I just purchased a Rockford Fosgate sub.

It has a peek performance at 100-500 watts and a max power of 1000 watts.

What amp do you guys suggest i buy?


----------



## ccroaddog (Jun 20, 2002)

this is just my personal choice but a large MTX amp ranging from 199.99 to 349.99 thunder4202 or thunder8302


----------



## Murph (Aug 8, 2002)

I have bought a JBL P180.2 which cranks out 360watts at less than 1% distortion.....itll set you back $400 canadian but its something sweet


----------



## tosainu1 (Aug 15, 2002)

Hi,

Coming from a guy who has blown 2 perfectly good alternators, I would advise you to get at least a one farad cap, a good stinger wiring kit(such as the hpm series) or maybe Monster, and if you can afford it, a deep cycle battery such as a stinger 1000 and a high current alternator BEFORE you start adding subs and amps to your car.
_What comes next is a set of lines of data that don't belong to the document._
-- ==== Sys2Proof/Machine/Governor.lean ====
section
/-! DEFINITION. Sys2Proof/Machine/Governor.lean: beat governors, rate-margin alarm and shedding, the frame fence, holding
beats and ramps, and the clock-domain crossings (chapter 3). -/
namespace Sys2Proof.Machine

/-- Log a governor event of field f (R612): rate, rail, stage in force, and for 0x0C07 the value written. -/
def State.govLog (s : State) (f code value : Nat) : State :=
  s.logEvt code (0x00D1 + f) 0xFF (s.rd F.govStatus_rateMrate f + s.rd F.govStatus_railMv f * 2 ^ 12
    + s.rd F.govStatus_shedStage f * 2 ^ 24 + value * 2 ^ 32)

/-- A write of GOV_CTRL.target_mrate (R85): outside 1,500 to 2,100 it is ignored and logged. -/
def State.govWrite (s : State) (f value : Nat) : State :=
  let v := value % 2 ^ 12
  if 1500 ≤ v ∧ v ≤ 2100 then s.wr F.govCtrl_targetMrate v f else s.govLog f 0x0C07 v

/-- The issue limit of a shedding stage (Table 3.5), in sixteenths. -/
def stageLimit (stage : Nat) : Nat := if stage = 0 then 16 else if stage = 1 then 8 else 0

/-- The field enters or leaves a shedding stage (R88, R90): its issue limit follows, entering stage 3 ramps idle arrays down,
and the change is logged. -/
def State.setStage (s : State) (f stage : Nat) : State :=
  let s := (s.wr F.govStatus_shedStage stage f).wr F.govStatus_issueLimitRate (stageLimit stage) f
  let s := if stage < 3 then s
    else (List.range 96).foldl (fun u i =>
      let c := 24 * f + i / 4
      let a := i % 4
      if u.rd F.arrStatus_power c a = 3 && (u.flag F.arrCfg_lent c a || !u.isRadio (u.rd F.arrCfg_mould c a))
      then u.wr F.arrStatus_power 4 c a else u) s
  s.govLog f 0x0C04 0

/-- The rail after a sample (R82, R84): one 5 mV step towards the band, within 550 mV and vmax. -/
def railStep (rail rate target vmax : Nat) : Nat :=
  if rate + 20 < target then min vmax (rail + 5)
  else if target + 20 < rate then max 550 (rail - 5)
  else rail

/-- The counts of a field after a sample: consecutive low samples at vmax and high samples (R86), the time below the floor
(R79) and the time the alarm has been set. -/
def State.sampleCounts (s : State) (f rate : Nat) : FieldSt :=
  let k := s.fieldSt f
  let low := if s.flag F.govStatus_atVmax f && rate < 1560 then k.lowRun + 1 else 0
  let high := if 1600 ≤ rate then k.highRun + 1 else 0
  let held := if s.flag F.govStatus_alarm f then k.alarmNs + (s.clk.up - k.accAt) else k.alarmNs
  { k with
    lowRun := low
    highRun := high
    below := k.below || rate < 1500
    okSince := if rate < 1500 then 0 else if k.okSince = 0 then s.clk.up + 1 else k.okSince
    alarmNs := held % 1000000
    accAt := s.clk.up }

/-- The alarm and shedding part of a sample (R86, R88, R90), after the rate and rail registers have been set. -/
def State.sampleAlarm (s : State) (f rate : Nat) (k : FieldSt) : State :=
  let now := s.clk.up
  let stage := s.rd F.govStatus_shedStage f
  if !s.flag F.govStatus_alarm f then
    if k.lowRun ≥ 4 then
      let s := (((s.wr F.govStatus_alarm 1 f).cnt F.govAlarm_alarmCount f).count 8 255).setField f
        { k with alarmAt := now, stageAt := now, liftAt := none, highRun := 0 }
      let s := if stage = 0 then (s.wr F.govStatus_shedStage 1 f).wr F.govStatus_issueLimitRate 8 f else s
      let s := s.govLog f 0x0C01 0
      if stage = 0 then s.govLog f 0x0C04 0 else s
    else s
  else if k.highRun ≥ 1000 then
    let s := s.wr F.govStatus_alarm 0 f
    let s := s.setField f { k with lowRun := 0, liftAt := if 1 < stage then some (now + 100000) else none }
    (s.govLog f 0x0C02 0).setStage f (stage - 1)
  else if rate < 1560 && k.stageAt + 20000 ≤ now && stage < 3 then
    (s.setField f { k with stageAt := now }).setStage f (stage + 1)
  else s

/-- The fields that wait for each other at the fence: those not below the floor (R79). -/
def State.fenced (s : State) : List Nat := (List.range 4).filter (fun f => !(s.fieldSt f).below)

/-- When every fenced field has completed its frame, each starts the next (R77). -/
def State.fenceStep (s : State) : State :=
  if s.fenced.all (fun g => (s.fieldSt g).frameDone) then
    s.fenced.foldl (fun u g => u.setField g { u.fieldSt g with frameDone := false, frames := (u.fieldSt g).frames + 1 }) s
  else s

/-- A field falls below the floor: it waits for none, and none for it (R79). -/
def State.leaveFence (s : State) (f : Nat) : State :=
  let k := s.fieldSt f
  let s := s.setField f { k with below := true, frameDone := false, frames := if k.frameDone then k.frames + 1 else k.frames }
  s.fenceStep

/-- One governor sample (R84): dt ns have passed; the field's lowest ring reads `rate` and belongs to `slowest`. -/
def State.govSample (s : State) (f rate slowest : Nat) : State :=
  let rate := rate % 2 ^ 12
  let rail := s.rd F.govStatus_railMv f
  let old := s.fieldSt f
  let k := s.sampleCounts f rate
  let ms := if s.flag F.govStatus_alarm f then (old.alarmNs + (s.clk.up - old.accAt)) / 1000000 else 0
  let set := s.flag F.govStatus_alarm f
  let vmax := s.vmax f
  let rail' := if set then vmax else railStep rail rate (s.rd F.govCtrl_targetMrate f) vmax
  let s := ((s.cnt F.govAlarm_alarmMs f 0 ms).count 9 255 ms).setField f k
  let s := ((s.wr F.govStatus_rateMrate rate f).wr F.govStatus_railMv rail' f).wr F.govStatus_slowestCluster slowest f
  let s := s.wr F.govStatus_atVmax (ofBool (decide (vmax ≤ rail'))) f
  let s := if rate < 1500 && (!old.below || old.okSince ≠ 0) then s.govLog f 0x0C03 0 else s
  let s := if rate < 1500 && !old.below then s.leaveFence f else s
  s.sampleAlarm f rate (s.fieldSt f)

/-- GOV_CTRL_WRITE. -/
def execGovCtrlWrite (_req f value : Nat) (s : State) : Out := s.whenLive fun s => if f < 4 then s.govWrite f value else s

/-- GOVERNOR_SAMPLE. -/
def execGovernorSample (dt f rate slowest : Nat) (s : State) : Out :=
  s.whenLive fun s => let s := s.pass dt; if f < 4 then s.govSample f rate slowest else s

/-- SHED_STAGE_LIFT (R90): 100 µs after the stage above it. -/
def execShedStageLift (dt f : Nat) (s : State) : Out := s.whenLive fun s =>
  let s := s.pass dt
  let k := s.fieldSt f
  match k.liftAt with
  | none => s
  | some t =>
    let stage := s.rd F.govStatus_shedStage f
    if s.clk.up < t || s.flag F.govStatus_alarm f || stage = 0 then s
    else (s.setField f { k with liftAt := if 1 < stage then some (s.clk.up + 100000) else none }).setStage f (stage - 1)

/-- FIELD_REJOIN (R79): the rate has stayed at or above the floor for 1 ms. -/
def execFieldRejoin (dt f : Nat) (s : State) : Out := s.whenLive fun s =>
  let s := s.pass dt
  let k := s.fieldSt f
  if k.below && k.okSince ≠ 0 && k.okSince - 1 + 1000000 ≤ s.clk.up then s.setField f { k with below := false } else s

/-- A field completes its mesh frame (R77, R79). -/
def State.frameEnd (s : State) (f : Nat) : State :=
  let k := s.fieldSt f
  if k.below then s.setField f { k with frames := k.frames + 1 }
  else
    (s.setField f { k with frameDone := true }).fenceStep

/-- MESH_FRAME_END: field f ends its frame; `lost` flits of context (m, x), tied to cluster c, met a stitch link that carries
none (R79). -/
def execMeshFrameEnd (f lost m x c : Nat) (s : State) : Out := s.whenLive fun s =>
  if f < 4 then
    let dead := (List.range 4).any (fun g => (s.fieldSt g).below)
    let s := s.frameEnd f
    if lost = 0 || !dead then s else (s.cnt F.stitchDrop_count 0 0 lost).faultCtx m x E.ctxStitchDrop 0x0001 c
  else s

/-- HOLDING_EXPIRY (R92, R93): the holding window of array a's gang is over and its current ramps down. -/
def execHoldingExpiry (dt c a : Nat) (s : State) : Out := s.whenLive fun s =>
  let s := s.pass dt
  if s.enabled c && a < 4 && s.rd F.arrStatus_power c a = 3 && (s.array c a).holdEnd ≤ s.clk.up then s.setPower c a 4 else s

/-- RAMP_DOWN_COMPLETE (Table 5.4). -/
def execRampDownComplete (c a : Nat) (s : State) : Out := s.whenLive fun s =>
  if s.enabled c && a < 4 && s.rd F.arrStatus_power c a = 4 then s.setPower c a 0 else s

/-- PRE_WARM (R94): within 10 µs before the instant of entry i of cluster c, once for each instant. -/
def execPreWarm (dt m c i : Nat) (s : State) : Out := s.whenLive fun s =>
  let s := s.pass dt
  match s.slotEntry m c i with
  | none => s
  | some e =>
    let t := s.nextInstant m e.offset
    let k := s.mould m
    if s.clk.ns + 10000 < t || !s.tableRuns m t e.offset || k.preWarmed.contains (slotKey c i, t) then s
    else
      let s := s.setMould m { k with preWarmed := (slotKey c i, t) :: k.preWarmed.filter (·.1 ≠ slotKey c i) }
      let upTo := fun (hold : Nat) => s.clk.up + (t - s.clk.ns) + hold
      if e.kind = 1 then s.warmUp 0 c 15 (upTo (s.gang m c).holdNs)
      else
        match s.offer m e.list, s.borrower m e.list with
        | some o, some b =>
          if s.stageOf c = 0 && (List.range (s.ctxCount b)).any (fun x => s.ctxState b x = 1)
          then s.warmUp 1 c o.arrays (upTo (s.gang b c).holdNs) else s
        | _, _ => s

/-- RAMP_UP_GRANT (R95): the next request of field f is granted; or, when `done`, the granted ramp that came first completes
and its arrays hold. -/
def execRampUpGrant (f : Nat) (done : Bool) (s : State) : Out := s.whenLive fun s =>
  let k := s.fieldSt f
  if done then
    match k.ramps.find? (·.granted) with
    | none => s
    | some r =>
      let s := s.setField f { k with ramps := k.ramps.erase r }
      (bitList 4 r.mask).foldl (fun u a =>
        if u.rd F.arrStatus_power r.cluster a = 1 then
          u.hold r.cluster a (if r.until_ = 0 then u.clk.up + u.gangHold r.cluster a else r.until_)
        else u) s
  else
    match s.nextRamp f with
    | none => s
    | some r =>
      let s := s.setField f { k with ramps := k.ramps.map (fun q => if q = r then { q with granted := true } else q) }
      (bitList 4 r.mask).foldl (fun u a => if u.rd F.arrStatus_power r.cluster a = 0 then u.setPower r.cluster a 1 else u) s

/-- A clock domain runs: CLK_STATUS.present. -/
def State.clockOn (s : State) (d : Nat) : Bool := bit (s.rd F.clkStatus_present) (d - 1)

/-- CROSSING_ITEM (R97, R98): the domain has taken `taken` items; then one item crosses, into the core or out of it. -/
def execCrossingItem (d : Nat) (toCore : Bool) (taken : Nat) (s : State) : Out := s.whenLive fun s =>
  if d = 0 || 18 < d || !s.clockOn d then s
  else
    let held := Tab.get 0 s.xing d - taken
    let s := { s with xing := Tab.set 0 s.xing d held }
    if toCore then s
    else if held < Config.crossingDepth d then { s with xing := Tab.set 0 s.xing d (held + 1) }
    else
      let s := s.cnt F.xingDrop_count (d - 1)
      if s.xingLogged.contains d then s
      else { s with xingLogged := d :: s.xingLogged }.logEvt 0x0C06 0x00D0 0xFF (d + s.rd F.xingDrop_count (d - 1) * 2 ^ 32)

/-- Domains a REFCLK monitor watches (R100): 2, 3 and 6 to 18. -/
def monitored (d : Nat) : Bool := d == 2 || d == 3 || (6 ≤ d && d ≤ 18)

/-- Domains clocked by a PLL (Table 3.6). -/
def hasPll (d : Nat) : Bool := monitored d && d != 14

/-- The EEC enters holdover (R403, Table 19.10). -/
def State.eecHoldover (s : State) : State :=
  if s.tim.eec = 1 then { s with tim := { s.tim with eec := 2 } }.logWith 0x1303 0x0080 0xFF (s.rd F.timeCtrl_synceLane) else s

/-- CLOCK_LOST (R100, R612); the SyncE clock of domain 14 takes the EEC into holdover (R403). -/
def execClockLost (d : Nat) (pll : Bool) (s : State) : Out := s.whenLive fun s =>
  if !monitored d || (pll && !hasPll d) || !s.clockOn d then s
  else
    let s := s.wr F.clkStatus_present (setBit (s.rd F.clkStatus_present) (d - 1) false)
    let s := s.wr F.clkLost_lost (setBit (s.rd F.clkLost_lost) (d - 1) true)
    let s := (s.count 12 255).logEvt 0x0C05 0x00D0 0xFF (d + ofBool pll * 2 ^ 8)
    if d = 14 then s.eecHoldover else s

/-- CLOCK_RESTORED (R100). -/
def execClockRestored (d : Nat) (s : State) : Out := s.whenLive fun s =>
  if monitored d then s.wr F.clkStatus_present (setBit (s.rd F.clkStatus_present) (d - 1) true) else s

end Sys2Proof.Machine
end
The reason for this is that your current alternator only puts out 70 amps, and a decently powered amp is going to pull alot of current.....I know it seems extreme, but it's pretty important to provide the amp with a good amount of current to perform properly and not kill you car's electrical system..Take care and good luck... i hope you have better luck with alternators than me!!! 
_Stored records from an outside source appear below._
/-- A valid measurement of the selected source arrives with an offset in ns (R399, R400, Table 13.4). -/
def State.measure (s : State) (off : Int) : State :=
  let s := { s with tim := { s.tim with measAt := s.clk.up } }
  let s := if s.rd F.timeStatus_state = 3 then { s.timeState 1 with tim := { s.tim with good := 0 } } else s
  let near := decide (off.natAbs < 100)
  let s := { s with tim := { s.tim with good := if near then s.tim.good + 1 else 0 } }
  let s := s.wr F.timeStatus_offsetNs (ofInt 32 (satInt 32 off))
  let s := if s.rd F.timeStatus_state = 1 && 16 ≤ s.tim.good then s.timeState 2 else s
  if !s.coreUp 2 then s
  else if 1000 < off.natAbs && !s.radioRuns then s.stepTime ((s.clk.ns : Int) - off).toNat s.clk.frac
  else s.steer

/-- The time in units of 2⁻³² ns. -/
def State.stamp (s : State) : Nat := s.clk.ns * 2 ^ 32 + s.clk.frac

/-- TIME_NOW_NS_READ (R393). -/
def State.readNow (s : State) : State := s.wr F.timeNowFrac_value s.clk.frac

/-- TIME_NOW_NS_READ (R393). -/
def execTimeNowNsRead (dt : Nat) (s : State) : Out := s.whenLive fun s => (s.pass dt).readNow

/-- A write of TIME_INCR takes effect only while src is 0 (R392). -/
def State.writeIncr (s : State) (v : Nat) : State := if s.rd F.timeCtrl_src = 0 then s.setIncr v else s

/-- TIME_INCR_WRITE (R392). -/
def execTimeIncrWrite (value : Nat) (s : State) : Out := s.whenLive fun s => s.writeIncr value

/-- A phase source is available (R398). -/
def State.srcAvailable (s : State) (src ptp : Nat) : Bool :=
  if src = 1 then ptp < 32 && s.subUp (16 + ptp)
  else if src = 2 then s.inPool || s.rd F.healthStatus_state == 3
  else true

/-- A write of TIME_CTRL (R398): refused with E_TIME_SOURCE when its source is not available. The answer is the refusal code. -/
def State.writeTimeCtrl (s : State) (v : Nat) : Nat × State :=
  let src := bitsOf v 0 2
  if s.srcAvailable src (bitsOf v 2 5) then
    let old := s.rd F.timeCtrl_src
    let oldPtp := s.rd F.timeCtrl_ptpPort
    let wasEec := s.flag F.timeCtrl_synceEn
    let s := s.setReg .timeCtrl 0 0 (v % 2 ^ 18)
    let s := if src = 0 then { s with tim := { s.tim with lockNs := s.clk.ns } } else s
    let s := if s.flag F.timeCtrl_synceEn then
        (if wasEec then s else { s with tim := { s.tim with eec := 1, esmcAt := s.clk.up } })
      else { s with tim := { s.tim with eec := 0 } }
    if src = old && (src ≠ 1 || oldPtp = bitsOf v 2 5) then (0, s)
    else
      let s := { s with tim := { s.tim with good := 0, offs := [], measAt := s.clk.up, upstream := 0 } }
      (0, s.timeState (if src = 0 then 0 else 1))
  else (E.timeSource, s)

/-- TIME_CTRL_WRITE (R398, R403). -/
def execTimeCtrlWrite (value : Nat) (s : State) : Out := s.whenLive fun s => (s.writeTimeCtrl value).2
As far as amps go, I like MMats(super powerful), Phoenix Gold(great sound quality) and Diamond Audio(great amps too, especially their 6 channel amp)....


----------



## 89Sentra (Jul 2, 2002)

How much is a new alternator and how many amps shud i get it?


----------



## Guest (Aug 15, 2002)

*amp*

i would suggest the fosgate 500-1 channel amp it is great it pushes my subs hard. with one sub i hit 143.7 db on the spl.


----------



## Platinum200 (Aug 20, 2002)

i would suggest a MEMPHIS 1000D. My friend has that pushing one 10 in a v-tech ported box, and it is louder than my two 12"s being pushed by my audiobahn 1800w amp!!!!
insane!
john


----------



## Guest (Aug 22, 2002)

#1 audiobahn is cheap, it just became popular so they jacked the price up and made them prettier.... 
#2 143.7 is not that great 
#3 the MTX Class D amps with kill your alternator and they can't go below 2 ohms even though they say they handle 1ohm

anyways... i hit 153.4 with a wall of 4 15" eclipse subs is a B12 (1988) Sentra and all i did was a second battery... and my car stock only has a 60 amp alternator... 
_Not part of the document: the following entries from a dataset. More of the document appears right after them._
/-- A HELLO in form joins its fragments; complete, from an enrolled manager key and with fewer than 16 sessions, it opens an unconfirmed session bound to its source and begins the signature of ACCEPT; an unknown key is refused with 0x1605 and nothing sent; a 17th is answered with a CLOSE of E_MGMT_SESSIONS. A complete PROVE begins its verification. A record of no open session, or with a counter of 0, seen or below the window, is dropped in drop_auth; one whose tag is right is counted, moves the window and the session's time, and where it is a new command of one part of a code and role the session has, that command waits for core 0; a repeated request_id sends its response again. A CLOSE with a right tag closes the session. -/
def Obligations.ManagementSessions : Prop :=
  (∀ (s t : State) (dt p : Nat) (src d : Bytes), s.hears p src → hsHdrOk d 1 1608 = true → (s.pass dt).hsCollect src 1 1608 d = (none, t) →
    ∃ u : State, exec (.hello dt p src d) s = .next u.settle ∧ u = t ∧ u = { s.pass dt with mgmt := { s.mgmt with hs := u.mgmt.hs } }
      ∧ (u.mgmt.hs.getLast?.map (fun f => (f.source, f.ty, f.sess, f.have_.getLast?))) = some (src, 1, 0, some (beAt d 16 2, d.drop 24)))
  ∧ (∀ (s t : State) (dt p : Nat) (src d h : Bytes) (k : KeySlot), s.hears p src → hsHdrOk d 1 1608 = true →
    (s.pass dt).hsCollect src 1 1608 d = (some h, t) → s.keyOf 1 (slice h 32 8) = some k → s.mgmt.sessions.length < 16 → s.sec.destroyed = false →
    ∃ u : State, exec (.hello dt p src d) s = .next u.settle ∧ u.mgmt.nextSession = (s.mgmt.nextSession + 1) % 2 ^ 32
      ∧ u.mgmt.sessions.dropLast = s.mgmt.sessions
      ∧ (u.mgmt.sessions.getLast?.map (fun z => (z.id, z.keyId, z.roles, z.confirmed))) = some (s.mgmt.nextSession, slice h 32 8, k.roles, false)
      ∧ (u.mgmt.sessions.getLast?.map (fun z => (z.openedAt, z.source, z.port))) = some (s.clk.up + dt, src, p)
      ∧ (u.mgmt.sessions.getLast?.map (fun z => (z.transcript, z.shared)))
          = u.mgmt.sessions.getLast?.map (fun z => (shake256 32 (h ++ z.accept), slice (Config.kemSecret (slice h 40 1568) s.free) 0 32))
      ∧ (u.mgmt.sessions.getLast?.map (fun z => z.accept))
          = some (toBe 4 s.mgmt.nextSession ++ toLe 32 (Config.freeValue s.free 256 % 2 ^ 256) ++ slice (Config.kemCipher (slice h 40 1568) s.free) 0 1568 ++ s.idPub)
      ∧ u = ({ t with mgmt := { t.mgmt with sessions := u.mgmt.sessions, nextSession := u.mgmt.nextSession }, free := s.free + 1 } : State).inner 6 64 (.hsSign s.mgmt.nextSession)
      ∧ u = { s.pass dt with mgmt := { s.mgmt with sessions := u.mgmt.sessions, nextSession := u.mgmt.nextSession, hs := t.mgmt.hs, ops := u.mgmt.ops }, free := s.free + 1 })
  ∧ (∀ (s t : State) (dt p : Nat) (src d h : Bytes), s.hears p src → hsHdrOk d 1 1608 = true →
    (s.pass dt).hsCollect src 1 1608 d = (some h, t) → s.keyOf 1 (slice h 32 8) = none → s.logRoom 1 → s.health.srcs = [] →
    ∃ u : State, exec (.hello dt p src d) s = .next u.settle ∧ u.lastEvt = some (0x1605, 0x00A1, 0xFF) ∧ u.rd F.mgmtPort_dropAuth p = satAdd F.mgmtPort_dropAuth.width (s.rd F.mgmtPort_dropAuth p) 1
      ∧ RegsBut s u [regAddr .mgmtPort p 0]
      ∧ u = { s.pass dt with csr := u.csr, log := u.log, free := s.free + 1, health := { s.health with srcs := u.health.srcs }, mgmt := { s.mgmt with hs := t.mgmt.hs } })
  ∧ (∀ (s t : State) (dt p : Nat) (src d h : Bytes) (k : KeySlot), s.hears p src → hsHdrOk d 1 1608 = true →
    (s.pass dt).hsCollect src 1 1608 d = (some h, t) → s.keyOf 1 (slice h 32 8) = some k → 16 ≤ s.mgmt.sessions.length →
    ∃ u : State, exec (.hello dt p src d) s = .next u.settle ∧ u = { s.pass dt with mgmt := { s.mgmt with hs := t.mgmt.hs }, out := s.out ++ [.mgmt p 0x1F (toBe 2 E.mgmtSessions)] })
  ∧ (∀ (s : State) (dt p : Nat) (src d : Bytes) (z : SessSt), s.hears p src → hsHdrOk d 3 16224 = true → s.session (beAt d 4 4) = some z →
    z.source = src → z.confirmed = false → s.proving z.id = false → ((s.pass dt).hsCollect src 3 16224 d).1.isSome = true →
    ∃ u : State, exec (.prove dt p src d) s = .next u.settle
      ∧ u = ((s.pass dt).hsCollect src 3 16224 d).2.inner 6 48 (.hsVerify z.id (((s.pass dt).hsCollect src 3 16224 d).1.getD []))
      ∧ u = { s.pass dt with mgmt := { s.mgmt with hs := s.mgmt.hs.filter (fun f => !(f.source == src && f.ty == 3 && f.sess == beAt d 4 4)), ops := u.mgmt.ops } })
  ∧ (∀ (s t : State) (dt p : Nat) (src d : Bytes) (z : SessSt), s.hears p src → hsHdrOk d 3 16224 = true → s.session (beAt d 4 4) = some z →
    z.source = src → z.confirmed = false → s.proving z.id = false → (s.pass dt).hsCollect src 3 16224 d = (none, t) →
    ∃ u : State, exec (.prove dt p src d) s = .next u.settle ∧ u = t ∧ u = { s.pass dt with mgmt := { s.mgmt with hs := u.mgmt.hs } })
  ∧ (∀ (s : State) (dt p : Nat) (src d : Bytes), s.hears p src → recordForm d 0x10 → s.health.srcs = [] →
    (s.session (beAt d 4 4)).all (fun z => !z.confirmed || !z.winIn.fresh (beAt d 8 8)) = true →
    ∃ u : State, exec (.record dt p src d) s = .next u.settle ∧ u.rd F.mgmtPort_dropAuth p = satAdd F.mgmtPort_dropAuth.width (s.rd F.mgmtPort_dropAuth p) 1
      ∧ RegsBut s u [regAddr .mgmtPort p 0] ∧ u = { s.pass dt with csr := u.csr, health := { s.health with srcs := u.health.srcs } })
  ∧ (∀ (s : State) (dt p : Nat) (src d : Bytes) (z : SessSt), s.hears p src → recordForm d 0x10 → s.session (beAt d 4 4) = some z → z.confirmed = true →
    z.winIn.fresh (beAt d 8 8) = true →
    ∃ u : State, exec (.record dt p src d) s = .next u.settle
      ∧ (z.tagOk d = false → u = (s.pass dt).dropAuth p src)
      ∧ (z.tagOk d = true → u.rd F.mgmtPort_rxOk p = satAdd F.mgmtPort_rxOk.width (s.rd F.mgmtPort_rxOk p) 1
        ∧ (u.session z.id).map (fun y => (y.winIn, y.lastAt)) = some (z.winIn.add (beAt d 8 8), s.clk.up + dt))
      ∧ (z.tagOk d = true → cmdForm (z.plain d) → leAt (z.plain d) 18 2 = 1 → leAt (z.plain d) 4 4 + 24 = (z.plain d).length →
        z.reqs.all (fun q => q.reqId ≠ leAt (z.plain d) 8 8) = true → z.stale (leAt (z.plain d) 8 8) = false →
        z.collecting.all (fun c => c.reqId ≠ leAt (z.plain d) 8 8) = true →
        (cmdRole (leAt (z.plain d) 2 2)).any (fun k => hasRole z.roles k && (k ≠ 3 || bit z.roles 3)) = true →
        u.mgmt.waiting = s.mgmt.waiting ++ [⟨z.id, leAt (z.plain d) 8 8, leAt (z.plain d) 2 2, (z.plain d).drop 24, p, s.clk.up + dt⟩] ∧ u.out = s.out)
      ∧ (∀ (q : ReqRec) (x : Nat × Nat × Bytes), z.tagOk d = true → cmdForm (z.plain d) → leAt (z.plain d) 16 2 = 0 →
        z.reqs.find? (fun q => q.reqId = leAt (z.plain d) 8 8) = some q → q.resp = some x →
        u.mgmt.waiting = s.mgmt.waiting ∧ u.out = s.out ++ [.response z.id q.reqId x.1 x.2.1 true x.2.2 (s.sendPort p)])
      ∧ u = { s.pass dt with csr := u.csr, log := u.log, health := u.health, mgmt := { s.mgmt with sessions := u.mgmt.sessions, waiting := u.mgmt.waiting }, out := u.out })
  ∧ (∀ (s : State) (dt p : Nat) (src d : Bytes) (z : SessSt), s.hears p src → recordForm d 0x1F → s.session (beAt d 4 4) = some z → z.confirmed = true →
    z.winIn.fresh (beAt d 8 8) = true → s.logRoom 1 →
    ∃ u : State, exec (.close dt p src d) s = .next u.settle
      ∧ (z.tagOk d = false → u = (s.pass dt).dropAuth p src)
      ∧ (z.tagOk d = true → u.rd F.mgmtPort_rxOk p = satAdd F.mgmtPort_rxOk.width (s.rd F.mgmtPort_rxOk p) 1 ∧ u.lastEvt = some (0x1604, 0x00A1, 0xFF)
        ∧ u.mgmt = { s.mgmt with sessions := s.mgmt.sessions.filter (fun y => y.id ≠ z.id), waiting := s.mgmt.waiting.filter (fun r => r.sess ≠ z.id) })
      ∧ u = { s.pass dt with csr := u.csr, log := u.log, health := u.health, mgmt := { s.mgmt with sessions := u.mgmt.sessions, waiting := u.mgmt.waiting } })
by the way: 2nd battery only cost $18.00 US i just bought a cheap car battery

and i love jbl amps they dont draw too much power unless you have a huge one like mine and they get great and clean power... i also own the 180.2 and it's great... only about $200 US


----------



## Platinum200 (Aug 20, 2002)

Hmmmm....
I agree with you, AudioBahn is not the best company out, but I think, for the money, it is good equipment...
My amp retails for around $900.00 and i picked it up for $450.00 so im not complaining. It has dual cooling fans, a built-in volt meter, and is capable of a 1 ohm load, and its CHROME! HAHAHA
when i polish it up, i can use it as a mirror 
i just wanted to defend audiobahn, they catch a lot of heat...
im 18, rollin on 18"s, and bumpin 1800w of sound...


----------



## ccroaddog (Jun 20, 2002)

i got my MTX thunder81000d for 181.00..... legally when it retail's for 699.99


----------